Everyone has a favorite player. Some might enjoy an attacker, others follow a player who uses their favorite openings, and others might be attracted to a positional genius. However, some players are remembered for more than a flashy combination; a chosen few are remembered for bringing new and critically important ideas to the game we love. Giants Of Innovation has shined the spotlight on five of these innovators: Steinitz, Lasker, Botvinnik, Korchnoi, and Ivanchuk.
While the inclusion of the first four won’t surprise anyone, the final two might. The author explained his picking Korchnoi in this way: "Twice a world championship challenger, Viktor Korchnoi, gave a welcome boost to the role of inspired tactics in post-Botvinnik chess. Like Lasker, who drew greatly from Steinitz’s pioneering positional/systemic way of thinking, Korchnoi absorbed all the best ideas of the Botvinnik years. Based on a Botvinnik-like commitment to hard work and disciplined research, allied to a highly belligerent playing style, Korchnoi developed a capacity to innovate freely in virtually all of the newest and most complex modern openings.”
And how did Ivanchuk make the list? A bit more from the author: "Vassily Ivanchuk, one of the modern greats, is a one-man byword for contemporary ingenuity, surprise and subtle innovation, with the deftest touch for sound and sudden attacks, replete with lively combinations.”

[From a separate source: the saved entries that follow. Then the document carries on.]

-- ==== Sys2Proof/Proofs/Registers.lean ====
section
/-! Reads of registers: special registers (R59), control registers and the reach of XSEL (R396, R397), and the word that SCRH
reads (R344). -/

namespace Sys2Proof.Machine

/-! Where a thread is. -/

theorem warpOf_lane {w l : Nat} (hl : l < 16) : warpOf (16 * w + l) = w := by
  unfold warpOf
  omega

theorem lane_mod {w l : Nat} (hl : l < 16) : (16 * w + l) % 16 = l := by omega

theorem coreOf_slot {c k : Nat} (hk : k < 28) : coreOf (28 * c + k) = c := by
  unfold coreOf
  omega

theorem widOf_slot {c k : Nat} (hk : k < 28) : widOf (28 * c + k) = k := by
  unfold widOf
  omega

/-! Control registers. -/

/-- The die that XSEL names: its field reads 0 for the own die, as die 13 does in the offset reading (R397). -/
theorem xselDie_eq (x : Int) (c : Nat) : xselDie x c = if fld x 6 3 ≠ 0 then (fld x 6 3 + 13).toNat else dieIdx c := by
  have hhalf : half 3 = 13 := by decide
  have hread := offF_eq x 6 3
  unfold xselDie
  by_cases hzero : fld x 6 3 = 0
  · rw [if_pos (by omega), if_neg (not_not.mpr hzero)]
  · rw [if_neg (by omega), if_pos hzero]
    omega

theorem State.csrDie_eq (s : State) (t : Nat) : s.csrDie t =
    if isSup (s.warp (warpOf t)).ctx = true ∧ fld (s.warp (warpOf t)).xsel 6 3 ≠ 0 then (fld (s.warp (warpOf t)).xsel 6 3 + 13).toNat
    else dieIdx (coreOf (warpOf t)) := by
  unfold State.csrDie
  by_cases hsup : isSup (s.warp (warpOf t)).ctx = true
  · simp only [hsup, if_true, true_and, xselDie_eq]
  · rw [if_neg hsup, if_neg (fun h => hsup h.1)]

/-- The control registers in XSEL's scope: those of a context, and its counters on a die (R397). -/
def ctxScope (n : Nat) : Prop := (9 ≤ n ∧ n ≤ 15) ∨ (17 ≤ n ∧ n ≤ 19) ∨ 36 ≤ n

theorem State.csr_of_ctxScope {s : State} {t n : Nat} (hn : ctxScope n) :
    s.csr t n = (s.csrCtx t).elim 0 (fun c => ctxCsr (s.ctx c) (s.csrDie t) n) := by
  unfold ctxScope at hn
  have hother : ∀ m ∈ [0, 1, 2, 3, 4, 5, 6, 16, 27, 28, 29, 30], n ≠ m := by simp; omega
  simp only [List.forall_mem_cons, List.not_mem_nil, false_imp_iff, implies_true, and_true] at hother
  simp only [State.csr, hother, if_false]
  cases s.csrCtx t <;> rfl

theorem State.setCsr_of_csrCtx_none {s : State} {t n : Nat} (hn : ctxScope n) (hnone : s.csrCtx t = none) (v : Int) :
    s.setCsr t n v = s := by
  unfold ctxScope at hn
  have hother : ∀ m ∈ [1, 2, 5, 6, 27, 28, 29], n ≠ m := by simp; omega
  simp only [List.forall_mem_cons, List.not_mem_nil, false_imp_iff, implies_true, and_true] at hother
  simp only [State.setCsr, hother, if_false, hnone]

theorem State.csrCtx_own {s : State} {t : Nat} (h : isSup (s.warp (warpOf t)).ctx = false ∨ wrap (s.warp (warpOf t)).xsel 6 = 0) :
    s.csrCtx t = some (s.warp (warpOf t)).ctx := if_pos (by simpa using h)

/-- A supervisor's access reaches the context that XSEL names when that is a live one of its partition, and else none. -/
theorem State.csrCtx_named {s : State} {t : Nat} (hsup : isSup (s.warp (warpOf t)).ctx = true) (hk : 0 < wrap (s.warp (warpOf t)).xsel 6) :
    s.csrCtx t = if (s.ctx (wrap (s.warp (warpOf t)).xsel 6).toNat).live = true ∧
        (s.ctx (wrap (s.warp (warpOf t)).xsel 6).toNat).part = (s.ctx (s.warp (warpOf t)).ctx).part
      then some (wrap (s.warp (warpOf t)).xsel 6).toNat else none :=
  if_neg (by simp [hsup, hk.ne'])

/-! The Scribe's status. -/

theorem oAt_add (u n : Nat) : oAt u 2 25 + (n : Int) = (n : Int) + pow3 25 * ((u : Int) - 4) := by
  have hhalf : half 2 = 4 := by decide
  rw [oAt, eo, hhalf, mul_comm, add_comm]

/-- A count below the status's field leaves the field to the state. -/
theorem fld_status {u n : Nat} (hu : u ≤ 8) (hn : n ≤ 16) : fld (oAt u 2 25 + (n : Int)) 25 2 + 4 = (u : Int) := by
  have hlow : |(n : Int)| ≤ half 25 := by
    have hhalf : half 25 = 423644304721 := by decide
    rw [hhalf, abs_le]
    omega
  have hhigh : |(u : Int) - 4| ≤ half 2 := by
    have hhalf : half 2 = 4 := by decide
    rw [hhalf, abs_le]
    omega
  rw [oAt_add, fld, shr_add_pow3_mul hlow, wrap_of_abs_le hhigh, sub_add_cancel]

/-- The status's low tryte is the count, and nothing stands between it and the state. -/
theorem wrap_status (u : Nat) {n : Nat} (hn : n ≤ 16) :
    wrap (oAt u 2 25 + (n : Int)) 9 = (n : Int) ∧ fld (oAt u 2 25 + (n : Int)) 9 16 = 0 := by
  have hlow : |(n : Int)| ≤ half 9 := by
    have hhalf : half 9 = 9841 := by decide
    rw [hhalf, abs_le]
    omega
  have hzero : |(0 : Int)| ≤ half 16 := by
    rw [abs_zero]
    exact half_nonneg 16
  rw [oAt_add, show (25 : Nat) = 9 + 16 from rfl, pow3_add, mul_assoc, fld, wrap_add_pow3_mul hlow, shr_add_pow3_mul hlow]
  exact ⟨rfl, by simpa using wrap_add_pow3_mul hzero ((u : Int) - 4)⟩

theorem length_filter_threadsOf_le (w : Nat) (p : Nat → Bool) : ((threadsOf w).filter p).length ≤ 16 := by
  have hle := (threadsOf w).length_filter_le p
  rwa [threadsOf, List.length_map, List.length_range] at hle

/-- What the Scribe's status says: its state, for a running program whether a trap has stopped it, and the threads left (R344). -/
theorem State.scribeStatus_eq (s : State) (c : Nat) : s.scribeStatus c =
    let live := (threadsOf (28 * c + 27)).filter (fun t => decide ((s.thread t).st ≠ .exited))
    if (s.core c).scribe.state = 2 then
      oAt (if (s.warp (28 * c + 27)).stopping = true ∨ (s.warp (28 * c + 27)).hm = true ∨ ∃ t ∈ live, (s.thread t).st = .stopped then 3 else 2) 2 25
        + (live.length : Int)
    else oAt (s.core c).scribe.state 2 25 + ((0 : Nat) : Int) := by
  simp only [State.scribeStatus, scribeWarp, mul_comm c 28, Bool.or_eq_true, List.any_eq_true, decide_eq_true_eq, or_assoc,
    Nat.cast_zero, add_zero]

/-- The registers of a context in XSEL's scope, each with what it holds (R397). -/
theorem ctxScope_and_ctxCsr {n : Nat} {f : Nat → Ctx → Int}
    (hf : (n, f) ∈ [(9, fun (_ : Nat) (x : Ctx) => x.tmask), (10, fun _ x => x.tvec), (11, fun _ x => x.hsave), (12, fun _ x => x.ftbase),
      (13, fun _ x => x.ftlen), (14, fun _ x => x.decbase), (15, fun _ x => pair x.k0 x.k1), (17, fun _ x => x.dbg), (18, fun _ x => x.waddr),
      (19, fun _ x => x.savebase)] ∨ 36 ≤ n ∧ n ≤ 45 ∧ f = fun d x => Tab.get 0 x.counters (16 * d + (n - 36))) :
    ctxScope n ∧ ∀ x d, ctxCsr x d n = f d x := by
  rcases hf with hlist | ⟨hlow, -, rfl⟩
  · simp only [List.mem_cons, Prod.mk.injEq, List.not_mem_nil, or_false] at hlist
    rcases hlist with h | h | h | h | h | h | h | h | h | h <;>
    · obtain ⟨rfl, rfl⟩ := h
      exact ⟨by unfold ctxScope; decide, fun _ _ => rfl⟩
  · refine ⟨.inr (.inr hlow), fun x d => ?_⟩
    have hother : ∀ m ∈ [9, 10, 11, 12, 13, 14, 15, 17, 18, 19], n ≠ m := by simp; omega
    simp only [List.forall_mem_cons, List.not_mem_nil, false_imp_iff, implies_true, and_true] at hother
    simp only [ctxCsr, hother, if_false, mul_comm d 16]

/-- Settles O20: special registers and thread-scope registers by the place of the thread, registers in XSEL's scope by the context
that the access reaches, the Scribe's status by the fields of its word. -/
theorem registerReads : Obligations.RegisterReads := by
  refine ⟨fun s c k l hk hl => ?_, fun s t => ?_, fun s t n f hf => ?_, fun s c => ?_⟩
  · have hplace : ∀ r, ¬ r < 216 → s.reg (16 * (28 * c + k) + l) r = s.special (16 * (28 * c + k) + l) r := fun r hr => if_neg hr
    refine ⟨?_, ?_, ?_, ?_, ?_, ?_, ?_, ?_, ?_, fun r hr => if_pos hr⟩ <;>
      simp [hplace, State.special, State.launchOf, warpOf_lane hl, lane_mod hl, coreOf_slot hk, widOf_slot hk, dieIdx]
  · refine ⟨rfl, rfl, rfl, rfl, rfl, rfl, rfl, rfl, rfl, rfl, ?_, rfl⟩
    rw [← State.csrDie_eq]
    rfl
  · obtain ⟨hscope, hread⟩ := ctxScope_and_ctxCsr hf
    refine ⟨fun hown => ?_, fun hsup hk hlive hpart => ?_, fun hsup hk hgone => ?_⟩
    · rw [State.csr_of_ctxScope hscope, State.csrCtx_own hown, Option.elim_some, hread, State.csrDie_eq]
    · rw [State.csr_of_ctxScope hscope, State.csrCtx_named hsup hk, if_pos ⟨hlive, hpart⟩, Option.elim_some, hread, State.csrDie_eq]
    · have hnone : s.csrCtx t = none := by
        rw [State.csrCtx_named hsup hk, if_neg (by rintro ⟨hlive, hpart⟩; exact hgone.elim (by simp [hlive]) (· hpart))]
      exact ⟨by rw [State.csr_of_ctxScope hscope, hnone, Option.elim_none], State.setCsr_of_csrCtx_none hscope hnone⟩
  · intro v q live held
    have hv : v = if q = 2 then oAt (if held then 3 else 2) 2 25 + (live.length : Int) else oAt q 2 25 + ((0 : Nat) : Int) := s.scribeStatus_eq c
    have hlive : live.length ≤ 16 := length_filter_threadsOf_le ..
    refine ⟨fun hq => ?_, fun hq => ?_, ?_⟩
    · rw [hv, if_pos hq]
      refine ⟨?_, (wrap_status _ hlive).1⟩
      split
      · exact fld_status (by decide) hlive
      · exact fld_status (by decide) hlive
    · rw [hv, if_neg (by omega)]
      exact ⟨fld_status (by omega) (by decide), (wrap_status _ (by decide)).1⟩
    · rw [hv]
      split
      · exact (wrap_status _ hlive).2
      · exact (wrap_status _ (by decide)).2

end Sys2Proof.Machine
end

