theorem State.copyRead_whole {s : State} {c ctx : Nat} {x : Copy} {own : Nat} {pa : Int} {l : Leaf} (hplain : (s.ctx ctx).lr.det = false)
    (hcmp : l.cmp = false) (hbad : x.bad = []) (hwhole : s.secWhole own (secOf pa)) (a : Int) : s.copyRead c ctx x a (.mem own pa l) =
      (s, x, (secAddrs (secOf pa)).map (fun b => s.homeTryte own b false)) := by
  have hfill : s.fillFor own (secAddrs (secOf pa)) false ctx (dieIdx c) (l.slices own) = (s, []) :=
    State.fillFor_of_has (State.secHas_of_whole hwhole) ctx (dieIdx c) (l.slices own)
  have hlost : s.lostRead own (secAddrs (secOf pa)) false ctx (dieIdx c) = (s, []) := by
    rw [State.lostRead, if_neg (by rw [State.lostAt_of_whole hwhole]; decide)]
  rw [secAddrs] at hfill hlost
  simp only [State.copyRead, State.touchAs_of_plain hplain, hbad, hcmp, hfill, hlost, List.contains_nil, Bool.false_eq_true, false_and, if_false,
    List.append_nil, Copy.softly_nil]
  rfl

/-- A tryte of a sector that is read whole (R139). -/
theorem State.copyLoad_whole {s : State} {c ctx : Nat} {x : Copy} {own : Nat} {pa : Int} {l : Leaf} (hplain : (s.ctx ctx).lr.det = false)
    (hcmp : l.cmp = false) (hbad : x.bad = []) (hwhole : s.secWhole own (secOf pa)) (a : Int) : s.copyLoad c ctx x a (.mem own pa l) =
      (s, { x with buf := (own * 4, secOf pa, (List.range 27).map (fun (n : Nat) => s.homeTryte own (27 * secOf pa - 13 + (n : Int)) false)) :: x.buf
                   heard := max x.heard (s.dieSt own).clk }) := by
  have hown : own * 4 / 4 = own := by omega
  simp only [State.copyLoad, CAt.place, State.copyRead_whole hplain hcmp hbad hwhole, hcmp, Bool.toNat_false, Nat.add_zero, hown, secAddrs, List.map_map]
  rfl

/-! The write of a tryte (R127, R139). -/

/-- An element that a search finds is one. -/
theorem any_of_find? {α : Type} {p : α → Bool} {l : List α} {b : α} (h : l.find? p = some b) : l.any p = true :=
  List.any_eq_true.mpr ⟨b, List.mem_of_find?_eq_some h, List.find?_some h⟩

/-- A unit of a sector that has been read comes from the copy's buffer (R139). -/
theorem State.copyGet_buffered {c ctx : Nat} {x : Copy} {so : Nat} {sp : Int} {sl : Leaf} {ts : List Int}
    (hbuf : (x.buf.find? (fun b => decide (b.1 = so * 4 + sl.cmp.toNat) && decide (b.2.1 = secOf sp))).map (·.2.2) = some ts) (s : State) (a : Int) :
    s.copyGet c ctx x a (.mem so sp sl) = (s, x, ts.getD (secPos sp) 0) := by
  obtain ⟨b, hb, rfl⟩ := Option.map_eq_some_iff.mp hbuf
  simp only [State.copyGet, CAt.place, hb, Option.map_some, Option.getD_some]

theorem Copy.not_lacks_buffered {x : Copy} {so : Nat} {sp : Int} {sl : Leaf} {ts : List Int}
    (hbuf : (x.buf.find? (fun b => decide (b.1 = so * 4 + sl.cmp.toNat) && decide (b.2.1 = secOf sp))).map (·.2.2) = some ts) (a : Int) :
    x.lacks (a, .mem so sp sl) = false := by
  obtain ⟨b, hb, -⟩ := Option.map_eq_some_iff.mp hbuf
  rw [Copy.lacks, CAt.place, Option.any_some, any_of_find? hb]
  rfl

/-- A source tryte whose sector has been read (R139). -/
theorem State.copyReads_read {s : State} {c ctx : Nat} {x : Copy} {so : Nat} {sp : Int} {sl : Leaf} {k : Nat} {ts : List Int} (hmode : x.o.mode = .tt)
    (hty : x.o.tty = .t9) (hat : s.copyAt c ctx true .read 1 (x.srcAddr k) = (s, .mem so sp sl))
    (hbuf : (x.buf.find? (fun b => decide (b.1 = so * 4 + sl.cmp.toNat) && decide (b.2.1 = secOf sp))).map (·.2.2) = some ts) :
    s.copyReads c ctx x k 1 = .ok (s, x, [[ts.getD (secPos sp) 0]]) := by
  have hgood : notOk false [(x.srcAddr k, CAt.mem so sp sl)] = none := rfl
  simp only [State.copyReads, srcSide_t9 hmode hty, Side.cells, covers_tr, if_true, State.copyAts_single hat rfl, misaligned_tr, hgood, Copy.unread,
    List.any_cons, List.any_nil, Copy.not_lacks_buffered hbuf, Bool.or_false, Bool.false_eq_true, if_false, State.copyGets,
    State.copyGet_buffered hbuf, convElem, hmode]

Is that all? No, not by a long shot! Craig Pritchett explains his stance on each player with tons of illuminating and entertaining prose. And, lest I forget, thickly annotated/commented games. I say annotated/commented because each and every game is a mix of analysis and enormous amounts of prose that explain the position’s ideas, and the innovations going on before your eyes.
Chess Secrets: Giants Of Innovation is a must buy for fans of the listed players, for fans of chess history, or simply for those that love chess and want to understand it on levels they might not have been acquainted with in the past.